:: WORK ITEM ::
Of the lines listed below, return exactly those that run from the line containing "trs := if p.role" through the line containing "hlu := if p.role", both included.

:: DATA TO EXAMINE ::
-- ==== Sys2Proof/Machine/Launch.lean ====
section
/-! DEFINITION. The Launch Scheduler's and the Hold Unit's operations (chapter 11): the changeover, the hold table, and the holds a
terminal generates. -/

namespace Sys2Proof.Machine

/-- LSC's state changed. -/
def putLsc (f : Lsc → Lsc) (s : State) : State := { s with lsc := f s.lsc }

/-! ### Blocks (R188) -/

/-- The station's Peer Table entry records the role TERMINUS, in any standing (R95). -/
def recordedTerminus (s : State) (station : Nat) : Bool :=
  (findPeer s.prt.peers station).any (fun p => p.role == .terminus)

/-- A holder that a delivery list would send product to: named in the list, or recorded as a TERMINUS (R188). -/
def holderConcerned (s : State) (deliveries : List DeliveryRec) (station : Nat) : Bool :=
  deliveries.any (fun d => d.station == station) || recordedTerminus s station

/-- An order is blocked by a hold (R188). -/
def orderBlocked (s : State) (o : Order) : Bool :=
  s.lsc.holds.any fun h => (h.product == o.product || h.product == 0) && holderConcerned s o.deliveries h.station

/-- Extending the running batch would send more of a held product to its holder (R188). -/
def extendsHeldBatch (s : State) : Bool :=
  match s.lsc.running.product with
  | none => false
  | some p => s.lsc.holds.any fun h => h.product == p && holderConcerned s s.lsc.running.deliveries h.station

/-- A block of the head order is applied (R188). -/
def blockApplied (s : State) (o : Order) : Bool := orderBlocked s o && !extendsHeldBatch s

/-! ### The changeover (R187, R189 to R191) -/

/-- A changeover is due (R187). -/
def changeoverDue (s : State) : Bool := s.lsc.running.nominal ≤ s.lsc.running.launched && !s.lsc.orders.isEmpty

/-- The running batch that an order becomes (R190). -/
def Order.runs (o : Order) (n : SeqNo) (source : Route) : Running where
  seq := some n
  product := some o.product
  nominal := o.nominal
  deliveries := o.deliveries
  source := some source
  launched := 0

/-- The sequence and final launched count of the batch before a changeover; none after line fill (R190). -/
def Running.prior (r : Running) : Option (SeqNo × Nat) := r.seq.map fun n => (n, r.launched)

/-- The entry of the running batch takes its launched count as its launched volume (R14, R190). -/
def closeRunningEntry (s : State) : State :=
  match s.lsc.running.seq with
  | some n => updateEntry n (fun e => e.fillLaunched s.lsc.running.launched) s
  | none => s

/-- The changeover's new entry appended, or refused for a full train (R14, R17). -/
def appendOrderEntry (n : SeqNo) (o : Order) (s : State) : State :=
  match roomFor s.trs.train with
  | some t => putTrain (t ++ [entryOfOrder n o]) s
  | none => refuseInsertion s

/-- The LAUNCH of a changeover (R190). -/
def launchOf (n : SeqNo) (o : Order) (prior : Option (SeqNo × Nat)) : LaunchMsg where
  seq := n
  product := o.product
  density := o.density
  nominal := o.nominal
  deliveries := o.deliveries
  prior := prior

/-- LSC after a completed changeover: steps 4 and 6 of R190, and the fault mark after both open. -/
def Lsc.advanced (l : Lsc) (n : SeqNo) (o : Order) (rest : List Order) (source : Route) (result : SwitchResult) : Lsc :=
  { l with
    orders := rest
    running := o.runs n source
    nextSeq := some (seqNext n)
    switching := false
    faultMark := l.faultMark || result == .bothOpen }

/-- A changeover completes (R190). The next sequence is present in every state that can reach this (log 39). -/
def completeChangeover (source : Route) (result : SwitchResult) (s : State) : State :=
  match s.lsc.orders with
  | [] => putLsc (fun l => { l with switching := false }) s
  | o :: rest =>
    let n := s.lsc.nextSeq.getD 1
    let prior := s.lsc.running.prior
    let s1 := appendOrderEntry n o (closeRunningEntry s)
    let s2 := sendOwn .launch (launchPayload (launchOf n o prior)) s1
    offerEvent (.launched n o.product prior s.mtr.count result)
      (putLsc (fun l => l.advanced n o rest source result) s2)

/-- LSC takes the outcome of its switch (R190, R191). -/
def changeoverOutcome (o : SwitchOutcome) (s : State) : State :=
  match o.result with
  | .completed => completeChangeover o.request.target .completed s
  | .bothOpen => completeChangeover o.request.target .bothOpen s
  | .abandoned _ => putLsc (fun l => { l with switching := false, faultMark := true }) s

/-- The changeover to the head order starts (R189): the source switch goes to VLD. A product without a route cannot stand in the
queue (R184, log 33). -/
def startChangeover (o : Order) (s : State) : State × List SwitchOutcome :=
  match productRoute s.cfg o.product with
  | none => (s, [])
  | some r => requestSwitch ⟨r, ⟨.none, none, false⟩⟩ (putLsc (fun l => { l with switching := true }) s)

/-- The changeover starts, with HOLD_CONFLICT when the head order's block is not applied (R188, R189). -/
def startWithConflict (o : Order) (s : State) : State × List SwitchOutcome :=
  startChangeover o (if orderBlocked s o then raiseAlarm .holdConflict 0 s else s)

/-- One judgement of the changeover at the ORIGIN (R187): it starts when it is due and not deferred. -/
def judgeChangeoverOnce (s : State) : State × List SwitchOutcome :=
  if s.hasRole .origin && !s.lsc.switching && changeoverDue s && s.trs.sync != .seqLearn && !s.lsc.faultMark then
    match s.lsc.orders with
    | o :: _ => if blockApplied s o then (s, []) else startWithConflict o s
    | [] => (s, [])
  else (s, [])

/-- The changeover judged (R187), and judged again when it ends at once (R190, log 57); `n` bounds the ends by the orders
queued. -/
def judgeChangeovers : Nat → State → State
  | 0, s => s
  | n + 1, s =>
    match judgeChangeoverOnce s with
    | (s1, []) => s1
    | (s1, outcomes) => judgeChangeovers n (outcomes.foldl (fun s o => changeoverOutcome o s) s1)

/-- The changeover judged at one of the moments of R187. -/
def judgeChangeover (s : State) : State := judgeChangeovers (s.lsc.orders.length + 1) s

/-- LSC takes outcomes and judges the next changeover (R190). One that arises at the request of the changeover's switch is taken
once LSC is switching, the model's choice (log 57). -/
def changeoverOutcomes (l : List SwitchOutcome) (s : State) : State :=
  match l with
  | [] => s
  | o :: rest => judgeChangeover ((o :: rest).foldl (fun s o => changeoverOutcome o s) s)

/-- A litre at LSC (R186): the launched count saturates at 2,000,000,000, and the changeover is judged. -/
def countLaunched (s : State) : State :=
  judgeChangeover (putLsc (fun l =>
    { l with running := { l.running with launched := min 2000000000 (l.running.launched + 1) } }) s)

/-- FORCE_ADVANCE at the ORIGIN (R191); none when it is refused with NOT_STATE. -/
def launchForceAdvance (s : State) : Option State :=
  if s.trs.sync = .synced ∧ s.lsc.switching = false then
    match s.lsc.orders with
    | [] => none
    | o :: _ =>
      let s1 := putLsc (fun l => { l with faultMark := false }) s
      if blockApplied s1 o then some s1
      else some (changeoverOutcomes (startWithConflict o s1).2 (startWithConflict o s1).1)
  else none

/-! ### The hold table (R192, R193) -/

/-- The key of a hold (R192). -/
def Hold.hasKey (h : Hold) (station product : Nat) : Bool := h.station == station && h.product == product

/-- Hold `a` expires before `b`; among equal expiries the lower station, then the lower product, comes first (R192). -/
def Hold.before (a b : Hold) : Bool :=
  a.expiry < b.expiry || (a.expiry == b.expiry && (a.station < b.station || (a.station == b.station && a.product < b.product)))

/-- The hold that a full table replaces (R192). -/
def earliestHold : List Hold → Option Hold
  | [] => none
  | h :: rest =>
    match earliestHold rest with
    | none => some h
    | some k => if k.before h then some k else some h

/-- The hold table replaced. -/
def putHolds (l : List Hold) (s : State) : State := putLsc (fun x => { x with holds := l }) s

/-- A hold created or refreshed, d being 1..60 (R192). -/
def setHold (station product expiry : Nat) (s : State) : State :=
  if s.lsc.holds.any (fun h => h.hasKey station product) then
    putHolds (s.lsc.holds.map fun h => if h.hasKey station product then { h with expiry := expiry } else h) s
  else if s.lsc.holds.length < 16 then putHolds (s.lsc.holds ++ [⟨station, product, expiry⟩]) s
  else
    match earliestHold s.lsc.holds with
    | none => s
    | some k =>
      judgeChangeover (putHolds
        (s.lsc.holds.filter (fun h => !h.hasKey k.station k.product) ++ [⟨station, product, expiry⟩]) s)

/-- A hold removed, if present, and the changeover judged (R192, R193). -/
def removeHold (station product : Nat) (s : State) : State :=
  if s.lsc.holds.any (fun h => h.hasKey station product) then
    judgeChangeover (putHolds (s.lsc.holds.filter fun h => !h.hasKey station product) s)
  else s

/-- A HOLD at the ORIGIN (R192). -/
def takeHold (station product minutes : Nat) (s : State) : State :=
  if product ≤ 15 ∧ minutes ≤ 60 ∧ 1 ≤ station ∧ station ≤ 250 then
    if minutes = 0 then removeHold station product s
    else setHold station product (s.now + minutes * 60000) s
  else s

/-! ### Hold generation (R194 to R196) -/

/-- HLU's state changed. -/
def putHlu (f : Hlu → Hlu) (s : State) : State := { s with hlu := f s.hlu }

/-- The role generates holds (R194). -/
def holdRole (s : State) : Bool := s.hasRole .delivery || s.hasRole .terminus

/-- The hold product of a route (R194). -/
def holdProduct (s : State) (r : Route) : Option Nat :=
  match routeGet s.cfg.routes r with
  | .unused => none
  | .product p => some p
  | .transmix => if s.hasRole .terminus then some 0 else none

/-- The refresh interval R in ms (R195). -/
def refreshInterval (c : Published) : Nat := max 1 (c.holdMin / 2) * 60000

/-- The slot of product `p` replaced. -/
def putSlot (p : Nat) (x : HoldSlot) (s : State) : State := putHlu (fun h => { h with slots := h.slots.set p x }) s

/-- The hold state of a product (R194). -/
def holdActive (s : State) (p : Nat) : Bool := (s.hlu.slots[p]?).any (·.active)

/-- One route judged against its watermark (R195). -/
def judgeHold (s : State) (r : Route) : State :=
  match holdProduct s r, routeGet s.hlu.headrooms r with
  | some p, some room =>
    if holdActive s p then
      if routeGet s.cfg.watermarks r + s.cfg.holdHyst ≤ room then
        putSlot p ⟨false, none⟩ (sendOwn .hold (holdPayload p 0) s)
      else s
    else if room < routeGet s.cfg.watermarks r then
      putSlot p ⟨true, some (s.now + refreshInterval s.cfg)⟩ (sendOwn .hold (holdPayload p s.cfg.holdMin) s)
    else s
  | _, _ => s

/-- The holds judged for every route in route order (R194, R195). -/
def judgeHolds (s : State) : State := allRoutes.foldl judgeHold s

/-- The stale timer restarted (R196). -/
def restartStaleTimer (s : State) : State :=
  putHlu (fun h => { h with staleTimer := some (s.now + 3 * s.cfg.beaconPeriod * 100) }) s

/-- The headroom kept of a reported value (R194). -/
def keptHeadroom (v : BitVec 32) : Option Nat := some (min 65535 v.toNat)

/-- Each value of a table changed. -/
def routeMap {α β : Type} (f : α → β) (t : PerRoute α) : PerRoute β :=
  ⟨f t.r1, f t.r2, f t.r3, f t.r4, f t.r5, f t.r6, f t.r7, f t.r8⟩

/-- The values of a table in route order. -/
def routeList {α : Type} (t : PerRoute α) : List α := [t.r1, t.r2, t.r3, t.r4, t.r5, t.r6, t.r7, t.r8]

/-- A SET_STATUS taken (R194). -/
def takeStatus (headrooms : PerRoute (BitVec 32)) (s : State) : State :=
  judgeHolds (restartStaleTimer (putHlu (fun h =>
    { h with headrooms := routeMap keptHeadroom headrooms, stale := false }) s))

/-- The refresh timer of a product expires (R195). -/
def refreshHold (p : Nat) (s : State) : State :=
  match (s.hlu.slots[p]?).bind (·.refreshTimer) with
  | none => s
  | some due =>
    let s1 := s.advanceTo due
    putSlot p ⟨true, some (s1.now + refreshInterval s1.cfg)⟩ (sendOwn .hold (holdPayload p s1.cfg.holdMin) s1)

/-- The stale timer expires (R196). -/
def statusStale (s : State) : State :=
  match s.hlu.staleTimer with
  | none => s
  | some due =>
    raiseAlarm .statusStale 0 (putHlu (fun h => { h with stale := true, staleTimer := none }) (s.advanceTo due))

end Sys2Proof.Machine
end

...

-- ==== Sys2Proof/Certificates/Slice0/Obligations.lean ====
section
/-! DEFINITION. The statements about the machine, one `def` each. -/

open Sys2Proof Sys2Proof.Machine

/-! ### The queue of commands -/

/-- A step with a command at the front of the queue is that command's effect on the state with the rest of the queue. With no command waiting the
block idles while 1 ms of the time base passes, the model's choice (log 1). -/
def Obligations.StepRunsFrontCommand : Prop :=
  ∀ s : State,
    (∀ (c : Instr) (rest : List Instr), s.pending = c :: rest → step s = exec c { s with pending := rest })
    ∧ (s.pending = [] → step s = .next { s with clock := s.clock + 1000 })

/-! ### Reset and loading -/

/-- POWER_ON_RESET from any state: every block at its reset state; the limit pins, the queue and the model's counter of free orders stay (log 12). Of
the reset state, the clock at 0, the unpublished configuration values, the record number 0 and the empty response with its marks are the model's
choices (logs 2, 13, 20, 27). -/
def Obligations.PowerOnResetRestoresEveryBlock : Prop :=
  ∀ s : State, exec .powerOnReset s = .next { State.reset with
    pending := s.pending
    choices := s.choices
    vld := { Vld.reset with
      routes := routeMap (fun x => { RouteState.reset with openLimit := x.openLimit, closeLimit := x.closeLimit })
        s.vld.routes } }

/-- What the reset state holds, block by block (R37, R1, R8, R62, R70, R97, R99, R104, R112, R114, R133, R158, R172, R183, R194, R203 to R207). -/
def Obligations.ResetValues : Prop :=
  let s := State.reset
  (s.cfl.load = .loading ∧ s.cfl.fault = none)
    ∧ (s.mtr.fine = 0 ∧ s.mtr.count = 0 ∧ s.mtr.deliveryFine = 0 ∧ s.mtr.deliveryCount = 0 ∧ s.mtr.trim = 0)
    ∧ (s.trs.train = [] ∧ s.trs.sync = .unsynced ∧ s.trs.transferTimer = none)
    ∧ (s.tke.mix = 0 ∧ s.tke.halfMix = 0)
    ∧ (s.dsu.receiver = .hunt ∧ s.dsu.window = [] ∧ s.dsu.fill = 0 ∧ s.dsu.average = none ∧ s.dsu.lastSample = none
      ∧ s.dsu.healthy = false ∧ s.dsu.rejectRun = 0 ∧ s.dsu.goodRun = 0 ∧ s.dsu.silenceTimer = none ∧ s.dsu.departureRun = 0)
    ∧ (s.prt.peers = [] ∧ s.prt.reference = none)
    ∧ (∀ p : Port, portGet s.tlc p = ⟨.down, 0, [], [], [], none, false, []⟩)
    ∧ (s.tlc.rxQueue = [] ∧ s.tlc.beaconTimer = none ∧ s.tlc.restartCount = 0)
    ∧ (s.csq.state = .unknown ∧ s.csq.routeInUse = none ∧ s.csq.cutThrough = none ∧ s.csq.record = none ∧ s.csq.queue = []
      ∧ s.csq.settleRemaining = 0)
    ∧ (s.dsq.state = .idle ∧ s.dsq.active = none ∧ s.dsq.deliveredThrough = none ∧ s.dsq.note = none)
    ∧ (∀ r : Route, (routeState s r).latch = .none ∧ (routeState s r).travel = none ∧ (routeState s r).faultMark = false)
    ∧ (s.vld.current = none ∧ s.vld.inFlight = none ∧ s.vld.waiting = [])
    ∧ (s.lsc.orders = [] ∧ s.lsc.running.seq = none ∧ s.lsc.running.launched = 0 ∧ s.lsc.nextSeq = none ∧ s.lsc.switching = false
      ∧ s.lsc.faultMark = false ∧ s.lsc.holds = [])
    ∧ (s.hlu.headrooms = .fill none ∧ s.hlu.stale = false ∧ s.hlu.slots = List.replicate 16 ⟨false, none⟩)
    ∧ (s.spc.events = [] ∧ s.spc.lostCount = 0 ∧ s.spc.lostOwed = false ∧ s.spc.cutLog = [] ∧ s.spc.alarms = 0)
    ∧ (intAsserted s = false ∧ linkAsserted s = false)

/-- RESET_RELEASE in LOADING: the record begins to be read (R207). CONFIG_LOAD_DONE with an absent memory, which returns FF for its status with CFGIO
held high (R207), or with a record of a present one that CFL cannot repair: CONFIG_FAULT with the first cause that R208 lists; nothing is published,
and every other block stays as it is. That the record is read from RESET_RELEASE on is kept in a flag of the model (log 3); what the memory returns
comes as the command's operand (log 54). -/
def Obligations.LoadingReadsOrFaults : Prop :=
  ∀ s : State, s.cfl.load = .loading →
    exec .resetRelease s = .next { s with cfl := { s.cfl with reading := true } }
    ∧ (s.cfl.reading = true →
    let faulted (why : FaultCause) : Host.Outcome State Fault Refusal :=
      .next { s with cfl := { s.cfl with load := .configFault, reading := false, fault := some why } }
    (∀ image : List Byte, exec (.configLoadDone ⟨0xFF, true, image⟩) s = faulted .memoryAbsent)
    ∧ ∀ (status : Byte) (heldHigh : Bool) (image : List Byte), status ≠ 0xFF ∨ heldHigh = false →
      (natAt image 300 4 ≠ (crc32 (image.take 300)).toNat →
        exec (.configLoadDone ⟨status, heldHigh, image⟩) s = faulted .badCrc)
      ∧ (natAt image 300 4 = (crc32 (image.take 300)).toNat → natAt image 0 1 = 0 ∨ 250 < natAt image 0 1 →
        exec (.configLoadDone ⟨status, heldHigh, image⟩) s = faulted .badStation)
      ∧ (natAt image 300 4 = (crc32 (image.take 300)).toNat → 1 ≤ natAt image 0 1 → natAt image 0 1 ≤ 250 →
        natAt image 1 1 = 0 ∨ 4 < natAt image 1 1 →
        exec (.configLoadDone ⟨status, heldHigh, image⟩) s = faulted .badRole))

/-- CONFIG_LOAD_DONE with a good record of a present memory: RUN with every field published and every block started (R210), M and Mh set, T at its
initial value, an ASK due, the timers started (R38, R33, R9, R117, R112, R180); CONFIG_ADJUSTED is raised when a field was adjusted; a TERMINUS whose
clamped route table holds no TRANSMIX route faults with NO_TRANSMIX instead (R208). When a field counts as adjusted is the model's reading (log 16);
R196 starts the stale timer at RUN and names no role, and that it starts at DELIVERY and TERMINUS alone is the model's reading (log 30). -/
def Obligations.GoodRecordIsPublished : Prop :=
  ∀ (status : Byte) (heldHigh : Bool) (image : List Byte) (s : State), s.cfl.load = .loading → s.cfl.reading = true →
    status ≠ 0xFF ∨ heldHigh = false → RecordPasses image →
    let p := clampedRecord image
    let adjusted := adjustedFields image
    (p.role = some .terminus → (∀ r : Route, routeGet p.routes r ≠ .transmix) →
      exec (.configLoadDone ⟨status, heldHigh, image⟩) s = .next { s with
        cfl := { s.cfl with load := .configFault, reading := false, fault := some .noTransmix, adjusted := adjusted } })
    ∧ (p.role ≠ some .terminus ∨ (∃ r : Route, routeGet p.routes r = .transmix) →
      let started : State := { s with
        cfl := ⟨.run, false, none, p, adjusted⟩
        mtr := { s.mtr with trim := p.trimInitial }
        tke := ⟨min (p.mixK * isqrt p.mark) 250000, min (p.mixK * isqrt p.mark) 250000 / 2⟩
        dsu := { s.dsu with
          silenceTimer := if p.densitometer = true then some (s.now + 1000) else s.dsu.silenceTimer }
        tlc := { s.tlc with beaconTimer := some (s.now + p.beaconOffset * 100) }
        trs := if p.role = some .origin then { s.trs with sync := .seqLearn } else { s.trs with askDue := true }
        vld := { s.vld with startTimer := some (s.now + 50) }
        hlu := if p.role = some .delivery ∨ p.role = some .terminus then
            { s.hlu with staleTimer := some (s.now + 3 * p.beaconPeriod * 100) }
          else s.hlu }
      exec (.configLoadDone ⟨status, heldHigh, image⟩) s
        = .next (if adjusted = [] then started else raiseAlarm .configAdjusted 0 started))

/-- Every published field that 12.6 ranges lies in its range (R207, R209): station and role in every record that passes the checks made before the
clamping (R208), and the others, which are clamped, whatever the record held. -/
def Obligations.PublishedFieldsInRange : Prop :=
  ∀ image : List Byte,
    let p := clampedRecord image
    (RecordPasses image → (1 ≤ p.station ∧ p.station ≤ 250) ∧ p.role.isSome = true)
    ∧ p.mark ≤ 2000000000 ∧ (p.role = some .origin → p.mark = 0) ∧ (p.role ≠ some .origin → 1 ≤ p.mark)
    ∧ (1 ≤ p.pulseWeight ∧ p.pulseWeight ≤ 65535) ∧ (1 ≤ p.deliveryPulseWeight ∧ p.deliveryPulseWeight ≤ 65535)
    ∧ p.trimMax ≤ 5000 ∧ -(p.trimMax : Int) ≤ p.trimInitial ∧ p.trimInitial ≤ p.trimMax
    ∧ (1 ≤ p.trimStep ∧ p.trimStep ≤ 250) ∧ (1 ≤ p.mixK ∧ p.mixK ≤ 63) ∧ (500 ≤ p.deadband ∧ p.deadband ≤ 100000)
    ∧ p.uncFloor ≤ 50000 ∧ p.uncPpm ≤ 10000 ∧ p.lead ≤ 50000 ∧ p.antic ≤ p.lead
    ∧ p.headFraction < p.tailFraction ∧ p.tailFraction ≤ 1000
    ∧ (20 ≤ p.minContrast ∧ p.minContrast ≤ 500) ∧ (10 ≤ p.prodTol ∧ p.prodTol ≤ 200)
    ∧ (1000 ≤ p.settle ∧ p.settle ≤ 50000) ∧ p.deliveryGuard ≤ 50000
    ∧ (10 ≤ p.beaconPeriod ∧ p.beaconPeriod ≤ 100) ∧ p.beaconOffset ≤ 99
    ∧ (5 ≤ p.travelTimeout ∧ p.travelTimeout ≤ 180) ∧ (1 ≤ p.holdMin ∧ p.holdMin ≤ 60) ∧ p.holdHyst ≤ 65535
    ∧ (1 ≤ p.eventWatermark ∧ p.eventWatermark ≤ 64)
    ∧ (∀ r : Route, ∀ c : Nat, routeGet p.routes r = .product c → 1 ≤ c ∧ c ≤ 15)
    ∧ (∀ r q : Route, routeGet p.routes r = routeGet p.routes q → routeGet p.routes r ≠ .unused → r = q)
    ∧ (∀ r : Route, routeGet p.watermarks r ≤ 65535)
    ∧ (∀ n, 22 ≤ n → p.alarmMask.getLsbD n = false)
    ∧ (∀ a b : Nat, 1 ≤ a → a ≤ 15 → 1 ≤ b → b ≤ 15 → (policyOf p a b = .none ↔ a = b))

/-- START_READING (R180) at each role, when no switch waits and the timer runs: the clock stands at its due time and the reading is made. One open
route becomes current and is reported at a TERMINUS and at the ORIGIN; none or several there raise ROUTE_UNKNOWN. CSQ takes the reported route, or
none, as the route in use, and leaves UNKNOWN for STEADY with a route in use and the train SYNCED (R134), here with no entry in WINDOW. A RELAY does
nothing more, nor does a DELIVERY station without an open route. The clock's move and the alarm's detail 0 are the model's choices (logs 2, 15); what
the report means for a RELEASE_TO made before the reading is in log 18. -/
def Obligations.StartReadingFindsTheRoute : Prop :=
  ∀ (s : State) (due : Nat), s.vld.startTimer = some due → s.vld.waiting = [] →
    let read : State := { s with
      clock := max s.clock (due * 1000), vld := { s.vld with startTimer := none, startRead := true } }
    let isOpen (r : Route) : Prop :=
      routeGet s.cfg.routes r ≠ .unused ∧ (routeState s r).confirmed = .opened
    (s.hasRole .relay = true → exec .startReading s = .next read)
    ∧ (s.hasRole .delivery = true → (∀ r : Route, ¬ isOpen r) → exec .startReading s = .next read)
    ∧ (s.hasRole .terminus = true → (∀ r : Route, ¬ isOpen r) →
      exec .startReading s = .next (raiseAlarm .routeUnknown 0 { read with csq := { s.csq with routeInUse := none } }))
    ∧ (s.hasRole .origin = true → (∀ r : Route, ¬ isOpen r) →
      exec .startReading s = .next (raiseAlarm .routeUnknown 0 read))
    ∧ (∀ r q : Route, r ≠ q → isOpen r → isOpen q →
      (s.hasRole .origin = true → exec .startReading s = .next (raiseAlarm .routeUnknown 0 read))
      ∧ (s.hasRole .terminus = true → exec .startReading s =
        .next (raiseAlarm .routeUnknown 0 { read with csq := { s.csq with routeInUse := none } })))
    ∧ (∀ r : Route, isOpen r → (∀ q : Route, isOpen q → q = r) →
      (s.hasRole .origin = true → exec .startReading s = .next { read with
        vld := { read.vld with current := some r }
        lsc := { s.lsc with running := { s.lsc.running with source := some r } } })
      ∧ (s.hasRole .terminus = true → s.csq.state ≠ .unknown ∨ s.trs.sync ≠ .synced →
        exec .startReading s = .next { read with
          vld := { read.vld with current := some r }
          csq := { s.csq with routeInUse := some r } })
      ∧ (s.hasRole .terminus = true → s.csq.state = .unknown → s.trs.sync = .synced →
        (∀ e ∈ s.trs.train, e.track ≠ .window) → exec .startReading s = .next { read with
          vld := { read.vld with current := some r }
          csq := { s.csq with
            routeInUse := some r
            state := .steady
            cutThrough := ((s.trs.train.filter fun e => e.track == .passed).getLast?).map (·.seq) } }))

---

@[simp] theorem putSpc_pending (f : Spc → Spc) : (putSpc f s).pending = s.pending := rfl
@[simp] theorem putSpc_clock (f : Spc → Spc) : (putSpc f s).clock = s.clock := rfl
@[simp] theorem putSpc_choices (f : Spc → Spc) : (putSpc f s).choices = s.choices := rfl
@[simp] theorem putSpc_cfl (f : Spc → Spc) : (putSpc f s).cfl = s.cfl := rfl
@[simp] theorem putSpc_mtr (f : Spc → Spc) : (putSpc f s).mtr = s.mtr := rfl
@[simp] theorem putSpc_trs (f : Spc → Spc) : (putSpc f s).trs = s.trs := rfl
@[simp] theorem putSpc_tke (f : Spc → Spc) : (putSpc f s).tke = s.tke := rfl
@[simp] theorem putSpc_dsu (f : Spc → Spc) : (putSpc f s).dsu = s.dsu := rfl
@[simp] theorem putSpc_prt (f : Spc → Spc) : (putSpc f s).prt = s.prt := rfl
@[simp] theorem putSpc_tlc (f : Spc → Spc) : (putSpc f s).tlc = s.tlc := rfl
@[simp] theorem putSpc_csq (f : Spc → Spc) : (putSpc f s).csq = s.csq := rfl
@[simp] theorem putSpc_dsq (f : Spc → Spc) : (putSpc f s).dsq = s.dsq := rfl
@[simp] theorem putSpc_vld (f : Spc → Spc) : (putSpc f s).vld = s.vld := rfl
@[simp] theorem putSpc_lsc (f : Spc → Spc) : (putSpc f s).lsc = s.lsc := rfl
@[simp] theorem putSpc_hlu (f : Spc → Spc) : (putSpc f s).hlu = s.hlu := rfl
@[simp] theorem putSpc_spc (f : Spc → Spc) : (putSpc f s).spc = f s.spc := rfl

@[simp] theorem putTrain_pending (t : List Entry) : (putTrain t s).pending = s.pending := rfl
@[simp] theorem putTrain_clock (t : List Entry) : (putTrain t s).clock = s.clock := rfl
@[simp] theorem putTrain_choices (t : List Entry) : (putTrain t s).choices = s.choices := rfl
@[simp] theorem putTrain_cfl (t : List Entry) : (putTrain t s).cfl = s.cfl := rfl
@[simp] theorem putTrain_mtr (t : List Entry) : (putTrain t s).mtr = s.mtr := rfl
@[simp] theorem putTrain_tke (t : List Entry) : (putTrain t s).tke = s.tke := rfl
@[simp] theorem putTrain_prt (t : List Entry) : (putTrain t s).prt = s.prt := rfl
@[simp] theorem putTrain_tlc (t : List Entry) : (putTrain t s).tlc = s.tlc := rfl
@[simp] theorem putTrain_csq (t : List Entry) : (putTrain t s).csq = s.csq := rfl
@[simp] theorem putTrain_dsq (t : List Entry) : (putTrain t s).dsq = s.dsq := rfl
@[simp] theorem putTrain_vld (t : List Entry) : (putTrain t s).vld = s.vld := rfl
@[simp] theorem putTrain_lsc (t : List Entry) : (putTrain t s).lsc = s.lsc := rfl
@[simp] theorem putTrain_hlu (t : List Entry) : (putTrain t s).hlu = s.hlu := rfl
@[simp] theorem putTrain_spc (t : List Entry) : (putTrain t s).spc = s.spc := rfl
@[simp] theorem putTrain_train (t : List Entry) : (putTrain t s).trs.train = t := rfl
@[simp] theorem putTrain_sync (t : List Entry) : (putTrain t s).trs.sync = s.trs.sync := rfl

:: EXERCISE ANSWER ::
        trs := if p.role = some .origin then { s.trs with sync := .seqLearn } else { s.trs with askDue := true }
        vld := { s.vld with startTimer := some (s.now + 50) }
        hlu := if p.role = some .delivery ∨ p.role = some .terminus then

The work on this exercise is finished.